A–D: AVJ regions in a young heart. E–H: AVJ regions in an old heart. Panels A, C, E, and G show low-magnification confocal microscopy images of the AVJ with HCN4 (green) and Cx43 (red) immunolabeling. Panels B, D, F, and H show the corresponding high-magnification images in the PPB and His. Bar is shown in each image.

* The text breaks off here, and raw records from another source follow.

@[simp] theorem writeEffect_blank (K : Part → Bool) (hregs : K .regs = true) (hhbm : K .hbm = true) (hclk : K .clk = true) (hcal : K .cal = true) (hsw : K .sw = true) (htbl : K .tbl = true) (hpho : K .pho = true) (hmgmt : K .mgmt = true) (hfuse : K .fuse = true) (hcol : K .col = true) (htwin : K .twin = true) (haer : K .aer = true) (hflt : K .flt = true) (hdump : K .dump = true) (hsys : K .sys = true) (hout : K .out = true) (s0 s : State) (h0 : s.blank K = s0.blank K) (w : Writer) (p : Page)
    (off old : Nat) (d : Draft) : (State.writeEffect s0 s w p off old d).state.blank K = s0.blank K := by
  unfold State.writeEffect
  dsimp only
  split <;> simp (maxDischargeDepth := 9) only [h0, ite_blank, ite_self, ite_state, Effect_ofPair_blank, bwCommand_blank, calCommand_blank, ctxCommand_blank, engCommand_blank, kbankWritten_blank, kiteRelease_blank, laneCommand_blank, portCtrlWritten_blank, restoreEls_blank, secCommand_blank, selectRec_blank, setClk_blank, setSys_blank, shaperWritten_blank, triggerDump_blank, twinCommand_blank, upstreamWritten_blank, uuCommand_blank, writeRepair_blank, hregs, hhbm, hclk, hcal, hsw, htbl, hpho, hmgmt, hfuse, hcol, htwin, haer, hflt, hdump, hsys, hout]

@[simp] theorem applyWrite_blank (K : Part → Bool) (hregs : K .regs = true) (hhbm : K .hbm = true) (hclk : K .clk = true) (hcal : K .cal = true) (hsw : K .sw = true) (htbl : K .tbl = true) (hpho : K .pho = true) (hmgmt : K .mgmt = true) (hfuse : K .fuse = true) (hcol : K .col = true) (htwin : K .twin = true) (haer : K .aer = true) (hflt : K .flt = true) (hdump : K .dump = true) (hsys : K .sys = true) (hout : K .out = true) (s : State) (w : Writer) (p : Page) (off old : Nat) (d : Draft) :
    (State.applyWrite s w p off old d).state.blank K = s.blank K := by
  unfold State.applyWrite
  simp (maxDischargeDepth := 9) only [ite_blank, ite_wout, ite_self, advance_blank, countWrite_blank, maskWritten_blank, refuseWrite_blank, storeReg_blank, writeEffect_blank, hregs, hhbm, hclk, hcal, hsw, htbl, hpho, hmgmt, hfuse, hcol, htwin, haer, hflt, hdump, hsys, hout]

@[simp] theorem regWrite_blank (K : Part → Bool) (hregs : K .regs = true) (hhbm : K .hbm = true) (hclk : K .clk = true) (hcal : K .cal = true) (hsw : K .sw = true) (htbl : K .tbl = true) (hpho : K .pho = true) (hmgmt : K .mgmt = true) (hfuse : K .fuse = true) (hcol : K .col = true) (htwin : K .twin = true) (haer : K .aer = true) (hflt : K .flt = true) (hdump : K .dump = true) (hsys : K .sys = true) (hout : K .out = true) (s : State) (w : Writer) (p : Page) (r : RegDef) (mask v : Nat) :
    (State.regWrite s w p r mask v).state.blank K = s.blank K := by
  unfold State.regWrite
  (dsimp only; (repeat' split) <;> first | with_reducible rfl | simp (maxDischargeDepth := 9) only [applyWrite_blank, refuseWrite_blank, hregs, hhbm, hclk, hcal, hsw, htbl, hpho, hmgmt, hfuse, hcol, htwin, haer, hflt, hdump, hsys, hout])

Young hearts, n = 6; old hearts, n = 6. AVJ = atrioventricular junction; Cx43 = connexin 43; HCN4 = Hyperpolarization-activated cyclic nucleotide-gated channel 4; His = His bundle; IVS = interventricular septum; PPB = proximal penetrating bundle.
Hyperpolarization-activated cyclic nucleotide-gated channel 4 (HCN4) expression decreased with aging in the DPB/His by 17% (95% CI −11.6 to 0.03; P < .05). Interestingly, although the results are not significant in the CN, INE, and PPB, the trend is of upregulation with aging (Figures 4 and 5 and Supplemental Figure S9).
Voltage sensitive sodium channel (Nav1.5) expression tends to decrease with aging in the CN by 27% (95% CI −47.79 to −3.74; P < .05) and in the PPB by 24% (95% CI −38.46 to −3.76; P < .05) (Figure 4 and Supplemental Figure S10).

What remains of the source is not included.